Brief:
A single stretch of the material below is to be transcribed exactly, starting at the line with "unlisted value. -/" and ending after the line with "h3).1 c hc)".

Dataset entries:
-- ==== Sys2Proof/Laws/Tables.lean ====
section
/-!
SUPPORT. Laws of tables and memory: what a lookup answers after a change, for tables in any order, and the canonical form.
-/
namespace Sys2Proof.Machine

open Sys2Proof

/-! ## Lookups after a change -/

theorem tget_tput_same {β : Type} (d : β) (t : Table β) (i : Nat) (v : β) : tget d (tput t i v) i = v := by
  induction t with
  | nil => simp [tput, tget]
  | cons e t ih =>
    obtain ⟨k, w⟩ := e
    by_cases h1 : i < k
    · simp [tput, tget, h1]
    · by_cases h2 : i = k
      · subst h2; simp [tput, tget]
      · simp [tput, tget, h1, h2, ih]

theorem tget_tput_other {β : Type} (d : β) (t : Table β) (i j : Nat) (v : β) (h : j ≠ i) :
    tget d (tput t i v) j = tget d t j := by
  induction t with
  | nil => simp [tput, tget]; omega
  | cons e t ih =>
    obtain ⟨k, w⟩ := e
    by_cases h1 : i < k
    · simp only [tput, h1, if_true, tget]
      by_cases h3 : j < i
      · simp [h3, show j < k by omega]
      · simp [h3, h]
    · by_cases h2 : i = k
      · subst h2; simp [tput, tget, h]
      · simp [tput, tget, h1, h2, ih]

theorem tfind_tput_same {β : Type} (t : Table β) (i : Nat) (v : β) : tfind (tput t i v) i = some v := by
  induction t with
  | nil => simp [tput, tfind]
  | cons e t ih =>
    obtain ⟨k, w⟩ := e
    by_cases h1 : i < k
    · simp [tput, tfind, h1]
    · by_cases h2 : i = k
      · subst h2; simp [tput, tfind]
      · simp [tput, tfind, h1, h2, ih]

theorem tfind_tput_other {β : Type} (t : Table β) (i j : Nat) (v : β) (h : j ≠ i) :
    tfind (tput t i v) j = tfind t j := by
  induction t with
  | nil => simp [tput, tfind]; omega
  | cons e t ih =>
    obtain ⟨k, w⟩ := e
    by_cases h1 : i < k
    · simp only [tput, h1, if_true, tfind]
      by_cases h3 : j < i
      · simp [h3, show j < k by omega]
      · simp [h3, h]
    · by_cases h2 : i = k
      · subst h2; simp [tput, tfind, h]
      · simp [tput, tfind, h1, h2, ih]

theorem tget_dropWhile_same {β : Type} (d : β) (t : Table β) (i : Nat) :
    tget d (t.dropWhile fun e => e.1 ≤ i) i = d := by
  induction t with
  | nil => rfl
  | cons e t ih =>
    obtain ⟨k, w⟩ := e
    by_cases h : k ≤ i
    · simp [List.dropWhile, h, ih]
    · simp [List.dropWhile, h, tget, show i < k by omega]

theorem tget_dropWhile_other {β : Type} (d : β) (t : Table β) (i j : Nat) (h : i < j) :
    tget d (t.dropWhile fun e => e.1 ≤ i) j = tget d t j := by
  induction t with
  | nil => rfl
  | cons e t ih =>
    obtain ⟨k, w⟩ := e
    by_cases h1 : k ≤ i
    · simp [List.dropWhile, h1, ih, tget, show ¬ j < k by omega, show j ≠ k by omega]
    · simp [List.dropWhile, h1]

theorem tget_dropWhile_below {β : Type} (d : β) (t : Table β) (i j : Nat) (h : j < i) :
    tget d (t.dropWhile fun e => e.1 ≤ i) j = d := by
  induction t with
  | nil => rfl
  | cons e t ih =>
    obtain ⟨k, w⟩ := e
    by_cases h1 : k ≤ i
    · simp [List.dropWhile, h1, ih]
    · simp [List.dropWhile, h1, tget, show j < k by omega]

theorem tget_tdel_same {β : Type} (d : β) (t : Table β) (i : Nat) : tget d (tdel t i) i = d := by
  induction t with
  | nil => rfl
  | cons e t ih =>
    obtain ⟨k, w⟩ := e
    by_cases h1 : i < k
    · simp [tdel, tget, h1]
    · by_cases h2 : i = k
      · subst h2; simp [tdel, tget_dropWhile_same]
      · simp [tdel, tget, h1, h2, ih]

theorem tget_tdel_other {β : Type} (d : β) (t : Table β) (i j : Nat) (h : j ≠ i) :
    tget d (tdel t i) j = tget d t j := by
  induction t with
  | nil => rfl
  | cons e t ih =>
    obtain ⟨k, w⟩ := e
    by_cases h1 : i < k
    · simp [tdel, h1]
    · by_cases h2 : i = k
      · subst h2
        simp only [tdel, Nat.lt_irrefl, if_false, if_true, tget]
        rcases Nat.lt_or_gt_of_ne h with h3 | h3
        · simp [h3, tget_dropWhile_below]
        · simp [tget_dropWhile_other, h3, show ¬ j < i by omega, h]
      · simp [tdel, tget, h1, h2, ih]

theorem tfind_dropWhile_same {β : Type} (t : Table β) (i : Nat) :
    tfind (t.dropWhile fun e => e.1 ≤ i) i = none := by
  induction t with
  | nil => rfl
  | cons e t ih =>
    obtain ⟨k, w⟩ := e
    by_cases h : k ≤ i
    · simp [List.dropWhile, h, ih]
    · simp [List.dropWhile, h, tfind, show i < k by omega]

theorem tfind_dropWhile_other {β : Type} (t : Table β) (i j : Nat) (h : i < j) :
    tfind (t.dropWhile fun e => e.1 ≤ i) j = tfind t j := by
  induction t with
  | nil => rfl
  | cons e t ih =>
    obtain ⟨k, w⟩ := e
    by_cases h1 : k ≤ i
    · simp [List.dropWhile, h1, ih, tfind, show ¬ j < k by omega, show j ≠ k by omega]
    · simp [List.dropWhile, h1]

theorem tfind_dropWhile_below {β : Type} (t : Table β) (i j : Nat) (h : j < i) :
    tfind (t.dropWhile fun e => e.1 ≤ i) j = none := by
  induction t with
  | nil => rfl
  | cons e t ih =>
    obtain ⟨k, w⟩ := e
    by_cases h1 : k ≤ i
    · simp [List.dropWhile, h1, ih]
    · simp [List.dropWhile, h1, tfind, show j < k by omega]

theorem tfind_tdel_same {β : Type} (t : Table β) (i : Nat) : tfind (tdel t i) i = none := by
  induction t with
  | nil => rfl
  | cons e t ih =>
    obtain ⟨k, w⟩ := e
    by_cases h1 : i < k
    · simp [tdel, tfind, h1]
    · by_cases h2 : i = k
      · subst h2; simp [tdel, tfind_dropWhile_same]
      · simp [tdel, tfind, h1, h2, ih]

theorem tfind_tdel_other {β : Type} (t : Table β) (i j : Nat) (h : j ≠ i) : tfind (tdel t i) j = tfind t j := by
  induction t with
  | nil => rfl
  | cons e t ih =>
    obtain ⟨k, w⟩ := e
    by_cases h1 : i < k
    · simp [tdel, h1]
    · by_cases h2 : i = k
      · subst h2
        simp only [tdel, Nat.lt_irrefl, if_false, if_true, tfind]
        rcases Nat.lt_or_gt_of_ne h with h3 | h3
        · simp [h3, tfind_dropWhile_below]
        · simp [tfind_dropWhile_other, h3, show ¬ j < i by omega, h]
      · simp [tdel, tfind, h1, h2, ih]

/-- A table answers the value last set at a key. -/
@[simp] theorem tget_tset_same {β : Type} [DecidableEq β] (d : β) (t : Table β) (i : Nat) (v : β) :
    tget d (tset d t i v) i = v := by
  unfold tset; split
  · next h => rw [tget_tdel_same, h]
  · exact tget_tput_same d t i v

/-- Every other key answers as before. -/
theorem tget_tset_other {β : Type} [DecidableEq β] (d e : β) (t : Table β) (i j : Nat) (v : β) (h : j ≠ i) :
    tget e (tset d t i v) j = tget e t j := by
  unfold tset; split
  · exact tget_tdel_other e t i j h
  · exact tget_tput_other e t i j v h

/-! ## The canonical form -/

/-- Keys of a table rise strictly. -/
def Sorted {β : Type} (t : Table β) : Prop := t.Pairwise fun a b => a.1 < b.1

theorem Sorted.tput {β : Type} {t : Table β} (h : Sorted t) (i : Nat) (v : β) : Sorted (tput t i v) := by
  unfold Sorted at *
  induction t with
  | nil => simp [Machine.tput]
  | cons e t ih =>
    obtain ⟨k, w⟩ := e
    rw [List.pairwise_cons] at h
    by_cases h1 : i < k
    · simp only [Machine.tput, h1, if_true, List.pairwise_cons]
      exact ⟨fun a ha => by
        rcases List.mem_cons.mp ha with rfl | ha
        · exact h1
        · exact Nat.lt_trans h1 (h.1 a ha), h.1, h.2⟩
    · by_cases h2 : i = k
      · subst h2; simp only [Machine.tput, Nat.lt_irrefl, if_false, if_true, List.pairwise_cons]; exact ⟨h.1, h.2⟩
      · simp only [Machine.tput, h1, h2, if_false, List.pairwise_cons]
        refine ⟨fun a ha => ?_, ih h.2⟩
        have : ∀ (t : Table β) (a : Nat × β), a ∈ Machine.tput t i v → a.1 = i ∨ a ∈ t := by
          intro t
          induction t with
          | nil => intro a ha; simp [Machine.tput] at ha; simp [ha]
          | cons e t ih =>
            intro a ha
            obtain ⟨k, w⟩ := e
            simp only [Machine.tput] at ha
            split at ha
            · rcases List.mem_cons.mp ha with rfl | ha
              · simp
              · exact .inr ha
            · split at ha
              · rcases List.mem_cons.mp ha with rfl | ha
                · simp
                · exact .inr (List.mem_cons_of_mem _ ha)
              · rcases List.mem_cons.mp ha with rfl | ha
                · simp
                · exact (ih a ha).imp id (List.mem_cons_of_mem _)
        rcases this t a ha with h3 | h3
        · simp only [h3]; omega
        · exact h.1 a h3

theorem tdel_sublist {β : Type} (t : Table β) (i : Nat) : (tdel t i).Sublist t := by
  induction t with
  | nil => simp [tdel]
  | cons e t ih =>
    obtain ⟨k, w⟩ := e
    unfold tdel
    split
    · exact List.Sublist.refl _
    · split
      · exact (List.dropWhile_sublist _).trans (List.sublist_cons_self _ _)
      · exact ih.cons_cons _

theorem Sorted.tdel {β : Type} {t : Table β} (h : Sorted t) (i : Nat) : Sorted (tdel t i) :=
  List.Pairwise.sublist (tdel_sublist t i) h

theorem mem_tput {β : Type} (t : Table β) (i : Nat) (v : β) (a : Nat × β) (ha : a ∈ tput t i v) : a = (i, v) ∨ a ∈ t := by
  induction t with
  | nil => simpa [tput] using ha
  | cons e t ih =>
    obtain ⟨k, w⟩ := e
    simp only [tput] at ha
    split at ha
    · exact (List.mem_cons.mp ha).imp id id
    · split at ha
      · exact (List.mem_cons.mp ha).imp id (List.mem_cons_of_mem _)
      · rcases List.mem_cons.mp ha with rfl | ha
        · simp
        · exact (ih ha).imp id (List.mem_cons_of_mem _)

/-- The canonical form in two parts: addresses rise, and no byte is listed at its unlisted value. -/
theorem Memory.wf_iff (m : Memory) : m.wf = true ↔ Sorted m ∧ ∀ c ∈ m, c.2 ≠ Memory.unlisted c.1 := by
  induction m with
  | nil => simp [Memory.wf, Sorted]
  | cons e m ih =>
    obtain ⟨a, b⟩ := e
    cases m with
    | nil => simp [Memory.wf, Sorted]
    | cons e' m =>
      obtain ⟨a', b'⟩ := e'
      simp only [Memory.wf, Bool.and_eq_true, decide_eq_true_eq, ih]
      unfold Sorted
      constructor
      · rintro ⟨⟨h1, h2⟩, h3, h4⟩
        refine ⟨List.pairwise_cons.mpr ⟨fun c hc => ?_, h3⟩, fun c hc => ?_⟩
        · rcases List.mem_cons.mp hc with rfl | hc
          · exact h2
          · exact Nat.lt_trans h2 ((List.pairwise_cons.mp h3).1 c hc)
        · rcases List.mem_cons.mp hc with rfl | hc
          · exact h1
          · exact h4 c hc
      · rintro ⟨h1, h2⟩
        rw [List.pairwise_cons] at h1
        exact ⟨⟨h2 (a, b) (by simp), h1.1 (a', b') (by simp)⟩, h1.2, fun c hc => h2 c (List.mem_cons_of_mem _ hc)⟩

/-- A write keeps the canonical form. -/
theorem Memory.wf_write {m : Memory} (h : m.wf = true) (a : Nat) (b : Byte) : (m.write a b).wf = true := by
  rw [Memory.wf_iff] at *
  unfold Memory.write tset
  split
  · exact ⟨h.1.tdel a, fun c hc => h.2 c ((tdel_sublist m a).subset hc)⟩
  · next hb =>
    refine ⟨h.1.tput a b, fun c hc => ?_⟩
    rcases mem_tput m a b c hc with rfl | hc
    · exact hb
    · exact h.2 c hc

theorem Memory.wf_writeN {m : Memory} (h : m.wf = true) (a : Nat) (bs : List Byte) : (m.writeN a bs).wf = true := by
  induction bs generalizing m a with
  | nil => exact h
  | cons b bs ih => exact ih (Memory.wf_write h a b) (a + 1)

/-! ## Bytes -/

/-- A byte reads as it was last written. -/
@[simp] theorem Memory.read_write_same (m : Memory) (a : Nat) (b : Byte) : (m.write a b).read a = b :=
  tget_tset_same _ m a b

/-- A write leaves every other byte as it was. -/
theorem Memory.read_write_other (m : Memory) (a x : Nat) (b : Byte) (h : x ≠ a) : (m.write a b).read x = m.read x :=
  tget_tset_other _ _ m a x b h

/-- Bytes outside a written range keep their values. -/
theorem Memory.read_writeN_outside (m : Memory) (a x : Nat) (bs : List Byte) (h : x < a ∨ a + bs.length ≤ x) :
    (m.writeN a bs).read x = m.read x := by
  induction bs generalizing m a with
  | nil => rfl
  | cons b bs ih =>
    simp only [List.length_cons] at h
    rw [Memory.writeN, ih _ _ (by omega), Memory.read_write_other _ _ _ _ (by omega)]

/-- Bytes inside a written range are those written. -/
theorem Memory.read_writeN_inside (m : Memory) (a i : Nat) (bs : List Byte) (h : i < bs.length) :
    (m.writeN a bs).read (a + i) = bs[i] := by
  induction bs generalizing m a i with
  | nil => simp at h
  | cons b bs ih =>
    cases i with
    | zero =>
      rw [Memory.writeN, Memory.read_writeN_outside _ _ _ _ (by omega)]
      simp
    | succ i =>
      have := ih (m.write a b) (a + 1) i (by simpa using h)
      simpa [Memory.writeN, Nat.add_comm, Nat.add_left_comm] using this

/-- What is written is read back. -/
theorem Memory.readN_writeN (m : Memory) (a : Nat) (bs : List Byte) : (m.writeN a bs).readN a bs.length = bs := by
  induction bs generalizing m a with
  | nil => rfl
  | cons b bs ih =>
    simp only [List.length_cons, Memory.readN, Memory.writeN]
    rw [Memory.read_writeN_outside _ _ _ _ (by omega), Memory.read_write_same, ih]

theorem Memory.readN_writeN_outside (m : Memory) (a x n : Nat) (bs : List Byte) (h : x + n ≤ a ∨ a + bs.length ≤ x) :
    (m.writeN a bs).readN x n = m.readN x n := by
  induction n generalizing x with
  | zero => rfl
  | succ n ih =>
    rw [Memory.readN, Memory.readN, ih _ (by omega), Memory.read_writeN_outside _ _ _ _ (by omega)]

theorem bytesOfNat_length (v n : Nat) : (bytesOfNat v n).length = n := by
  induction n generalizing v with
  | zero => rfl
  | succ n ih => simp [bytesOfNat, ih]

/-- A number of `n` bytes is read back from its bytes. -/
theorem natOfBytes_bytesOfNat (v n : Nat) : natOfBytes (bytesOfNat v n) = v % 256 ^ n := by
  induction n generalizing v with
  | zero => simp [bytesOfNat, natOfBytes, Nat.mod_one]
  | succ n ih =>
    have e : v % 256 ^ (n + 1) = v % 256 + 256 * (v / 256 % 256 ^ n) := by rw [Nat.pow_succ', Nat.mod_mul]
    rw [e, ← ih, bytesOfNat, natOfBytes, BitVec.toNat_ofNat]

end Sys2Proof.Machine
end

Result:
/-- The canonical form in two parts: addresses rise, and no byte is listed at its unlisted value. -/
theorem Memory.wf_iff (m : Memory) : m.wf = true ↔ Sorted m ∧ ∀ c ∈ m, c.2 ≠ Memory.unlisted c.1 := by
  induction m with
  | nil => simp [Memory.wf, Sorted]
  | cons e m ih =>
    obtain ⟨a, b⟩ := e
    cases m with
    | nil => simp [Memory.wf, Sorted]
    | cons e' m =>
      obtain ⟨a', b'⟩ := e'
      simp only [Memory.wf, Bool.and_eq_true, decide_eq_true_eq, ih]
      unfold Sorted
      constructor
      · rintro ⟨⟨h1, h2⟩, h3, h4⟩
        refine ⟨List.pairwise_cons.mpr ⟨fun c hc => ?_, h3⟩, fun c hc => ?_⟩
        · rcases List.mem_cons.mp hc with rfl | hc
          · exact h2
          · exact Nat.lt_trans h2 ((List.pairwise_cons.mp h3).1 c hc)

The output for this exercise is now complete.